Skip the Tree and Table views in the current extension build - tree doesn't expand arrays usefully, and the table doesn't sort. The query editor in section D is where filtering and sorting actually shine.

Query editor

Right-click listings -> Find (or open the Documents view). Click the gear and paste:

Filter:

{ "property_type": "Entire home", "price": { "$lt": 200 } }

Project:

{ "_id": 0, "displayName": 1, "city": 1, "price": 1, "bedrooms": 1 }

Sort:

{ "price": 1 }

Run. Show the results pane. Note the Query Efficiency Analysis on the right.

Query Insights and Index Advisor

To populate the Query Insights tab with a query worth talking about, paste this filter into the Query Editor (no projection or sort - just the filter). It forces a COLLSCAN because the existing bedrooms_1_beds_1 compound index can't serve a standalone beds predicate (compound-prefix rule — bedrooms has to be in the filter first), so the planner reads all 1,000 docs:

{ "beds": 4 }

Returns 57 hits, examines 1,000 docs, ~20-40 ms. Run it 2-3 times so it shows up clearly in Query Insights with a frequency count.
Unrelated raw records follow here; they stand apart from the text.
-- ==== Sys2Proof/Machine/State.lean ====
section
/-! DEFINITION. The state of the hub as plain data: everything the spec gives it, grouped by the part of the hub that
holds it, then the queue of waiting commands and two fields of the model's own (the time, and the log of what has left
the hub). Reset values stand beside the fields as defaults; notes/assumptions says which of them the spec gives. -/

namespace Sys2Proof.Machine

/-- An addressed store: cells in strictly rising address order, none equal to what an unlisted address reads as. -/
abbrev Mem := List Host.Cell

/-! ## Power (15 R419..R437) -/

/-- What the porter waits for between shutdown and restart. -/
inductive PorterWait where
  | none | busCheck | busRestart | railRestart
  deriving DecidableEq, Repr

/-- How the hub came up (13 R394). -/
inductive StartKind where
  | cold | restore | reset
  deriving DecidableEq, Repr

/-- Rails, the porter's sequence and brown-out (15 R419..R421, R429, R430, R437). -/
structure Power where
  porter : Bool := false            -- VDD_PORTER at or above its power-on threshold
  origin : Tick := 0                -- t = 0 of the timeline, shifted by every wait (R420, R437)
  waiting : PorterWait := .none
  waitFrom : Tick := 0
  bken : BitVec 5 := 0              -- BKEN0..BKEN4
  good : BitVec 5 := 0              -- rails that have reported good
  enabledAt : Tick := 0             -- instant of the last enable
  offTimes : List (Nat × Tick) := []  -- the enables a shutdown removes, each with its instant
  shutdowns : Nat := 0              -- rail shutdowns counted since the last SAVE (16 RAILFAULT)
  railFault : Option Nat := none    -- rail whose fault RAILFAULT is still to name
  rstLow : Option Tick := none      -- RST_N held low since
  brownAt : Option Tick := none     -- brown-out declared at
  stopped : Bool := false           -- R430 steps 1 to 3 done: stacks stopped, slot 1 parked, stacks gated
  quiet : Bool := false             -- R430 step 5: transmits nothing, twins stopped
  written : Bool := false           -- the parts of the snapshot but its header are written
  start : StartKind := .cold
  booted : Bool := false            -- the steward has booted
  bootRead : Bool := false          -- the boot record has been read
  deriving DecidableEq, Repr

/-! ## Role and stamp (01, 02, 15) -/

/-- ROLE of 12 Table 12.5. -/
inductive Role where
  | alone | primary | standby | yielding
  deriving DecidableEq, Repr

/-- The hub's clock of record (02 R24..R36). -/
structure StampSt where
  started : Bool := false
  number : BitVec 48 := 0
  run : BitVec 32 := 0
  t0 : Tick := 0                    -- instant of the current boundary
  period : Nat := 10                -- live period, ms
  economy : Bool := false           -- clock of the current stamp
  framed : Bool := false            -- the stamp's estimate frame has been written
  adjust : Int := 0                 -- a standby's correction of its next boundary, in ticks (12 R349)
  deriving DecidableEq, Repr

/-- The hub's role and start-up arbitration (15 R439, 12 R356). -/
structure RoleSt where
  role : Role := .alone
  decided : Bool := false
  unaligned : Bool := false         -- standby without an UP spine
  listenTo : Option Tick := none    -- start-up listening ends at
  heardAt : Option Tick := none     -- last beacon of the partner heard at
  yieldAt : Option (BitVec 48) := none  -- takeover boundary expected after ROLE YIELD
  lostAt : Option Tick := none      -- standby: its primary was declared lost at
  takeoverAt : Option Tick := none  -- standby: its takeover boundary
  early : Bool := false             -- that boundary is an early one (R356)
  takeoverBeacon : Bool := false    -- the next beacon carries TAKEOVER = 1
  informed : Bool := false          -- a standby has its primary's live settings, the period among them (02 R28)
  adopted : Bool := false           -- a standby has taken its primary's run and numbering (02 R33)
  target : Option (BitVec 32 × BitVec 48) := none  -- the run and stamp that its next boundary adopts
  failing : Bool := false           -- FAILING is set in the heartbeats
  silentFrom : Option (BitVec 48) := none  -- side B after R359: sends nothing from this stamp
  lastFramed : BitVec 48 := 0       -- last stamp whose estimate frame the failed primary is known to have completed
  deriving DecidableEq, Repr

/-! ## Streams (05) -/

/-- The places of 05 Table 5.1. -/
inductive Place where
  | free | parked | resident | exported
  deriving DecidableEq, Repr

/-- A stream's image: the fields of its record (05 Table 5.2), its calibration rings of 64 needs (R104) and its state
arrays, layer by layer, element c × N + n (R121). -/
structure Image where
  portable : Bool := false
  live : Bool := false
  sid : Nat := 0
  patron : Nat := 0
  gen : BitVec 32 := 0
  layout : BitVec 32 := 0
  step : BitVec 48 := 0
  pos : BitVec 48 := 0
  shifts : List Nat := []
  seed : BitVec 64 := 0
  rings : List (List Nat) := []
  dims : List (Nat × Nat) := []
  state : List (List Int) := []
  farShifts : Nat := 0              -- the bits of SHIFTS beyond the folio's state layers, as a card brought them (05 R143)
  tail : Bytes := []                -- the bytes from the end of the rings to byte 1,023, as a card brought them; none: zeros
  deriving DecidableEq, Repr

/-- Elements produced and clipped, per tensor and stream (04 R107). -/
structure ClipCount where
  tensor : Nat
  sid : Nat
  produced : Nat
  clipped : Nat
  deriving DecidableEq, Repr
Now open Query Insights on the connection. Talking points:

  • The slow beds query is at the top of the list - high docsExamined, low docsReturned, no index used
  • Compare against the indexed property_type + price query above - that one hits the compound index (IXSCAN) and barely registers
  • Real-world: this is how teams find the queries that secretly cost them money. The AI Index Advisor (section F) takes this further by recommending the index to fix it.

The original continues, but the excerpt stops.